» **Task details**: Below are some records. Return exactly the lines from the one containing "def stops (f" through the one containing "theorem startCheck_mem (s", both included, and only those.

» **Input for this task**:

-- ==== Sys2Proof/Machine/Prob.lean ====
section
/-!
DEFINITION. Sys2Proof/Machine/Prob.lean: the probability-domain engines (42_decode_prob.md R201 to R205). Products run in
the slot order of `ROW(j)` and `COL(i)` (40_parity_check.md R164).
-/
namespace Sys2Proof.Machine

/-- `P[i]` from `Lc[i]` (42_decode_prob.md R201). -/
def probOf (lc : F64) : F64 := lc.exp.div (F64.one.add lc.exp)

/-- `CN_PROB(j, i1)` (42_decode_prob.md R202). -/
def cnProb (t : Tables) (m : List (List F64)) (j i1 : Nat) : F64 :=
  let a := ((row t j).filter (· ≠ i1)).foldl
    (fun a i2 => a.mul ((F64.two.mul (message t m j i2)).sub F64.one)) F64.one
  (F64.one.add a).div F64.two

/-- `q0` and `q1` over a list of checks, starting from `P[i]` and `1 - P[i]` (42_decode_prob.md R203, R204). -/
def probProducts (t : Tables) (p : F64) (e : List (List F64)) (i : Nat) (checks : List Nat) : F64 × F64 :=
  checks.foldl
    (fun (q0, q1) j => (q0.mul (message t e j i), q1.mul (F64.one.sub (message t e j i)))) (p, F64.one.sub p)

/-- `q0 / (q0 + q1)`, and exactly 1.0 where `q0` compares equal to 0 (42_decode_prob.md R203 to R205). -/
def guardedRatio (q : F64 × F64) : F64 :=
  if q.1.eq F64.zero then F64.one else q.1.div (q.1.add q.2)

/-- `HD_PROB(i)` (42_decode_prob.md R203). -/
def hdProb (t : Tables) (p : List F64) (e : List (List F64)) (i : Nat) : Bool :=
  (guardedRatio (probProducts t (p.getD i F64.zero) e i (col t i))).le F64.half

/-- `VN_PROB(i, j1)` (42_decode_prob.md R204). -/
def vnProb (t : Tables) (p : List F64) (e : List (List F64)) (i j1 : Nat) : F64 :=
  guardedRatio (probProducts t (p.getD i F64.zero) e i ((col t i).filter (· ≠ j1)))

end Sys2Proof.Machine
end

...

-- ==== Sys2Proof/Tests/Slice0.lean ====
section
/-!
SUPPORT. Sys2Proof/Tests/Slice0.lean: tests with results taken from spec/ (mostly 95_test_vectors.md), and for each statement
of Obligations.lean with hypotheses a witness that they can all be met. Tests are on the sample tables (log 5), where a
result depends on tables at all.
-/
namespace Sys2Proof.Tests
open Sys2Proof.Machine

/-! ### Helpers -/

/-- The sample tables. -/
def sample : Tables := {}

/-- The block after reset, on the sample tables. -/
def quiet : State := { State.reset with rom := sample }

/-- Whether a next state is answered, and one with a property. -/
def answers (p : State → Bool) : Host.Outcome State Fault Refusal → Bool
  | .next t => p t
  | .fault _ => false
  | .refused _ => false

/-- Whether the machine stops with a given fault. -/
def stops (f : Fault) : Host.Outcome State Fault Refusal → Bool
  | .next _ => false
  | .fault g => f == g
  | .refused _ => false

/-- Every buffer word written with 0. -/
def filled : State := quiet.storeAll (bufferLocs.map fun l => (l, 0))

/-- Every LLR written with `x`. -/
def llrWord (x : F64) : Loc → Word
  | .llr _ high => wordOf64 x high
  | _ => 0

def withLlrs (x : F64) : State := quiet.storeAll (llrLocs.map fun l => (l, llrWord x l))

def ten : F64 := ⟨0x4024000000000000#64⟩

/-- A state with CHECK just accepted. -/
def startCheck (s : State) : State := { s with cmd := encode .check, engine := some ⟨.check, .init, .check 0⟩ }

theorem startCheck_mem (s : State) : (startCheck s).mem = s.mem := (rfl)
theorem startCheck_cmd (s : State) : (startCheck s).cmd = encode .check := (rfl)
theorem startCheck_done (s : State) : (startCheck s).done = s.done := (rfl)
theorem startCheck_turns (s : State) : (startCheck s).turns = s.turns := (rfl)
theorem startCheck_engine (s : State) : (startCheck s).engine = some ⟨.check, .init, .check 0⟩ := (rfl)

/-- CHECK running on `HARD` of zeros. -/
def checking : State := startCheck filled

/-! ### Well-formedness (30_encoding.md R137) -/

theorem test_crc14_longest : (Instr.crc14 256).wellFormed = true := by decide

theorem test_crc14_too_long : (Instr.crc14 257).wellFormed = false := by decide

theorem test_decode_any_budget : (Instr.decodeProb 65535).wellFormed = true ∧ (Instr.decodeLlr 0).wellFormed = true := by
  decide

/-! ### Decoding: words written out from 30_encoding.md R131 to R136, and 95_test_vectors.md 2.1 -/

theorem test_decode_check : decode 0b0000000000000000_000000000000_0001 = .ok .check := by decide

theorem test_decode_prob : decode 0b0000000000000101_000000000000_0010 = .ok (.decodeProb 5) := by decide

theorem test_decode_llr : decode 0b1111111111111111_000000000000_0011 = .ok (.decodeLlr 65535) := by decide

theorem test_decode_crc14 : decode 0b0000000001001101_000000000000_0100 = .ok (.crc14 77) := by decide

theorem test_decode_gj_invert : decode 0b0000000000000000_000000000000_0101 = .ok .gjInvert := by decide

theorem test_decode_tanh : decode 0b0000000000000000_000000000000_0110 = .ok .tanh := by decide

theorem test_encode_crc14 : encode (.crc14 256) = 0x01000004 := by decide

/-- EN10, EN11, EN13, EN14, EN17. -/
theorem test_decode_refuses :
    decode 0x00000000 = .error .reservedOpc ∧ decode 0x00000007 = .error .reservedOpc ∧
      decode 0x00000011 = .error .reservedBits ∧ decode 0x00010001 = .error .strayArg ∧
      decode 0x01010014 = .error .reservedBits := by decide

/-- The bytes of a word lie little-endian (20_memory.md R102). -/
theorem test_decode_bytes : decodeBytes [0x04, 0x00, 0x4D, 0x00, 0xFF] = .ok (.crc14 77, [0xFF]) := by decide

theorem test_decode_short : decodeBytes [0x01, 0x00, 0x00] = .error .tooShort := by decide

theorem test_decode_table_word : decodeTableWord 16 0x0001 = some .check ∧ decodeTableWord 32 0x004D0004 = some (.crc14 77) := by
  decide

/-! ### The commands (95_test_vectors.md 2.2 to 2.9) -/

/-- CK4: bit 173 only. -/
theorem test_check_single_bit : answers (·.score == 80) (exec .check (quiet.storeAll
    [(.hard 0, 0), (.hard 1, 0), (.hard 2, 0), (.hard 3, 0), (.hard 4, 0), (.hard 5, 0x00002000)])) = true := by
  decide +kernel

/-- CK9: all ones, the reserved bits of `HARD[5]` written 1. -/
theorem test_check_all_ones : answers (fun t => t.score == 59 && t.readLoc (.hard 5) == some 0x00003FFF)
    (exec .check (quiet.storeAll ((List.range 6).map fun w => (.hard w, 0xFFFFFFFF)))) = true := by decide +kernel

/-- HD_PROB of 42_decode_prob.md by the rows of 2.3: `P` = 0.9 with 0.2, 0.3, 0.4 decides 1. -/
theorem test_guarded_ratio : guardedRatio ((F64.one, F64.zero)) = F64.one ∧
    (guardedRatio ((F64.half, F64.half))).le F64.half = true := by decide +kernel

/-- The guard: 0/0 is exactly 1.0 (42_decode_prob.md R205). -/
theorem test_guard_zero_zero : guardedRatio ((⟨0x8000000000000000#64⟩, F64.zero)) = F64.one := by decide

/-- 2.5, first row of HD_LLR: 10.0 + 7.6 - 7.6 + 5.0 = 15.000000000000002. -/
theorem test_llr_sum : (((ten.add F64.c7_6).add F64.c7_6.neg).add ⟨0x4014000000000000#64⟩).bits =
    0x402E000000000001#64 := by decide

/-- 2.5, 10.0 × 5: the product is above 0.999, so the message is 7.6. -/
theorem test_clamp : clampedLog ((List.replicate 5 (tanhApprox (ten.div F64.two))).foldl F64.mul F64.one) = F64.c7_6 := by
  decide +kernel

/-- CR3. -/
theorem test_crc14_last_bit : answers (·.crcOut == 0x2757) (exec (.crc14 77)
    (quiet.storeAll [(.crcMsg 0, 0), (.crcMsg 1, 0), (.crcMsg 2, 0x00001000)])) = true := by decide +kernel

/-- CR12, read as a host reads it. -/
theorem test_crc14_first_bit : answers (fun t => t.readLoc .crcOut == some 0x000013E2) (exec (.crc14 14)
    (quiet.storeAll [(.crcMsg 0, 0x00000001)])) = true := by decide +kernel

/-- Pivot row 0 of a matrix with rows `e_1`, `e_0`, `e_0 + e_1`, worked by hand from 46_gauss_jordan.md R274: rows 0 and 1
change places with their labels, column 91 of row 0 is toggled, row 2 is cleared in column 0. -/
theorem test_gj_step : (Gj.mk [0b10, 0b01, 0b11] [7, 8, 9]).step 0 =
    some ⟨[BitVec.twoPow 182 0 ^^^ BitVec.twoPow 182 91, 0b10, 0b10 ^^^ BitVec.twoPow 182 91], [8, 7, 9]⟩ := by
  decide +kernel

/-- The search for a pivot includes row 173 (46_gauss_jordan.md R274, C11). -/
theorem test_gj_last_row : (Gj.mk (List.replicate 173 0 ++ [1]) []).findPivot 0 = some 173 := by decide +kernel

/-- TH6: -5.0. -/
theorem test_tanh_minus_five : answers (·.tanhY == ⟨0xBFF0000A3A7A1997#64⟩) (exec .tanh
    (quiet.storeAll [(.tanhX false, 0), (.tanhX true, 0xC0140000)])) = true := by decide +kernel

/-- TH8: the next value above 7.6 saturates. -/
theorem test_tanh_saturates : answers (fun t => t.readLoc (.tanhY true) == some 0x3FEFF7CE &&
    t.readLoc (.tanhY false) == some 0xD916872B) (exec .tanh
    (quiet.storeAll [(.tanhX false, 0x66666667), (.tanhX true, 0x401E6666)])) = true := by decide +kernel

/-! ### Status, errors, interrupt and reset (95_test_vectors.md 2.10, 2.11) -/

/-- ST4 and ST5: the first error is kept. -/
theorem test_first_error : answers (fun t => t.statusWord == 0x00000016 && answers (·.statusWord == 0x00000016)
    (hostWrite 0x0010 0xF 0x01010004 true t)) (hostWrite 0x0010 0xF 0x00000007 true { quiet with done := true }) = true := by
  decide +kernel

» **Solution to the problem**:
def stops (f : Fault) : Host.Outcome State Fault Refusal → Bool
  | .next _ => false
  | .fault g => f == g
  | .refused _ => false

/-- Every buffer word written with 0. -/
def filled : State := quiet.storeAll (bufferLocs.map fun l => (l, 0))

/-- Every LLR written with `x`. -/
def llrWord (x : F64) : Loc → Word
  | .llr _ high => wordOf64 x high
  | _ => 0

def withLlrs (x : F64) : State := quiet.storeAll (llrLocs.map fun l => (l, llrWord x l))

def ten : F64 := ⟨0x4024000000000000#64⟩

/-- A state with CHECK just accepted. -/
def startCheck (s : State) : State := { s with cmd := encode .check, engine := some ⟨.check, .init, .check 0⟩ }

theorem startCheck_mem (s : State) : (startCheck s).mem = s.mem := (rfl)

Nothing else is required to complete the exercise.